Сумерки раннего вечера уплотнили и без того более густой, чем обычно, слой смога, который постепенно переходил в низкие грязноватые облака, то и дело оплевывавшие мелкой моросью несчастных прохожих глубоко внизу. Туча серой дымкой заволокла громадные, во всю стену, окна кабинета Кина, хотя над ним было еще два этажа. Тем не менее Кин хорошо видел находившийся на расстоянии пяти километров от штаб-квартиры «Синсаунд» небоскреб компании «Медтех». Вокруг этого здания периодически вспыхивали выбросы электрических разрядов и превращали смог, вторгшийся в пространство частного владения, в пар, очищавший воздух. Разряды генерировались устройством, патент на которое принадлежал самой «Медтех», для которой, видите ли, исключительно важно стерилизовать воздух, прежде чем он попадет в драгоценные легкие ее работников. Когда шесть лет назад «Медтех» впервые запустила в работу свою игрушку, создаваемые ею фоновое поле и статическое электричество за какой-то час испортили эталонные синдиски на многочисленных студиях звукозаписи, занимавших средние этажи Башни, сведя на нет всю работу «Синсаунд». Остановить стерилизатор атмосферы удалось лишь судебным постановлением о возникновении чрезвычайной ситуации. Судебные баталии оказались жаркими, затяжными и дорогостоящими, а окончательное решение компромиссным: «Медтех» получила право продолжать использование стерилизатора — в конце концов, он предназначен для охраны здоровья сотрудников компании и создания стерильных условий работы медицинского оборудования, — но должна была возместить «Синсаунд» ущерб по перезаписи поврежденных дисков, разработать и установить систему силового защитного поля, которое исключило бы выход электрических разрядов за пределы принадлежавшей ей земельной собственности. Теперь эти компании — заклятые враги, и это, по мнению Кина, просто замечательно. Он ненавидел их обе.

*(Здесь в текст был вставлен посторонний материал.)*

-- ==== Sys2Proof/Machine/SupplyMonitor.lean ====
section
/-! DEFINITION. SUPPLY's shared operations: the beginning and the end of SUPPLY_HOLD (Chapter 9). -/

namespace Sys2Proof.Machine

/-- Seconds of the return timer (R156). -/
def returnSeconds : Nat := 30

/-- The falls of the heat request on their way reach BURN now (R156). -/
def drainHeat (s : State) : State :=
  s.posts.heat.foldl (fun t v => burnTakesHeat v t) (s.onPosts fun p => { p with heat := [] })

/-- The changes of pump proven on their way reach BURN now (R156). -/
def drainPump (s : State) : State :=
  s.posts.pump.foldl (fun t v => burnTakesPump v t) (s.onPosts fun p => { p with pump := [] })

/-- What reaches BURN ahead of SUPPLY's telling (R156; log entry 10). -/
def drainFirst : HoldOrder → State → State
  | .supplyFirst, s => s
  | .heatFirst, s => drainHeat s
  | .pumpFirst, s => drainPump s

/-- BURN takes an event once it has derived its state. Before that a PRESS or an ACK is lost (DESIGN CHOICE, log
entry 84). -/
def ifBurning (f : State → State) (s : State) : State := if s.burnActive then f s else s

/-- SUPPLY's telling that the hold stands or has ended reaches BURN, which acts on it by `act`. Before BURN has
derived its state, by the hold of step 3, the telling waits behind it (R154; log entry 83). -/
def tellBurn (stands : Bool) (act : State → State) (s : State) : State :=
  if s.burnActive then act s else s.onInputs fun i => { i with held := i.held ++ [.hold stands] }

/-- BURN takes the beginning of the hold, after what reaches it ahead of SUPPLY's telling (R156). -/
def burnTakesHold (order : HoldOrder) (s : State) : State := burnHoldBegins (drainFirst order s)

/-- The blocks of Table 9-2 take the beginning of the hold (R156). Before BURN has derived its state the telling
waits, and what else is on its way stays posted (R79, R154; log entries 10 and 83). -/
def tellHoldBegins (order : HoldOrder) (s : State) : State :=
  ((s |> outHoldBegins |> zonesHoldBegins).onGauge Gauge.holdBegins)
    |> tellBurn true (burnTakesHold order) |> settle

/-- SUPPLY_HOLD begins (R156). -/
def beginHold (order : HoldOrder) (s : State) : State :=
  tellHoldBegins order (postNotice .mains (s.onSupply fun p =>
    { p with hold := true, holdStart := s.now, returnTimer := none }))

/-- The blocks take the end of the hold (R157). BURN's appends are served before STORE looks at rotation, so
that with a full head they meet no erase they could wait for (R142; DESIGN CHOICE, log entry 89). -/
def tellHoldEnds (s : State) : State :=
  ((s |> outHoldEnds |> tellBurn false burnHoldEnds |> zonesHoldEnds).onGauge Gauge.holdEnds)
    |> lookAtRotation |> settle

/-- SUPPLY_HOLD ends (R157). -/
def endHold (s : State) : State :=
  let minutes := s.now - s.supply.holdStart
  let t := s.onSupply fun p =>
    { p with hold := false, returnTimer := none, lastDuration := some minutes }
  tellHoldEnds (postNotice .mains (appendRecord (.mains minutes) none t))

/-! ## MAINS_OK (R156, R157) -/

/-- SUPPLY has taken the first level of MAINS_OK (R154). -/
def State.supplyActive (s : State) : Bool :=
  s.phase == .running || s.phase == .derived || s.phase == .burnerWait

/-- MAINS_OK falls: the hold begins, or a running return timer stops (R156, R157). -/
def mainsFalls (order : HoldOrder) (s : State) : State :=
  if s.supplyActive then
    if s.supply.hold then s.onSupply fun p => { p with returnTimer := none }
    else beginHold order s
  else s

/-- MAINS_OK rises in the hold: the return timer is loaded (R157). -/
def mainsRises (s : State) : State :=
  if s.supplyActive && s.supply.hold then
    s.onSupply fun p => { p with returnTimer := secondsTimer returnSeconds }
  else s

end Sys2Proof.Machine
end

Его внимание отвлек от окна осторожный стук, и он повернулся к отделанной под дуб двери.

— Войдите. — На пороге появилась Марсина, секретарша Кина. — В чем дело?

— Вас желает видеть Деймон Эддингтон, — ответила она бесстрастным тоном. С прошлой недели в облике этой женщины, в возрасте немного за тридцать и крепкого телосложения, произошли решительные перемены. Прическа темно-рыжих волос под пажа уступила место вызывающей стрижке с бритыми и окрашенными в черный цвет висками, над которыми наподобие короны возвышалась копна тугих, словно пружины, кудрей оранжевого цвета. Она сменила гардероб и, по-видимому, подтянула кожу на лице; на ней был приталенный зеленый костюм с короткими рукавами, который выглядел так, как и должен выглядеть костюм, перешивавшийся несколько раз, а довершал ансамбль темно-красный шарфик, повязанный вокруг короткой толстой шеи и заправленный концами за ворот жакета. Все вместе производило отвратительное впечатление.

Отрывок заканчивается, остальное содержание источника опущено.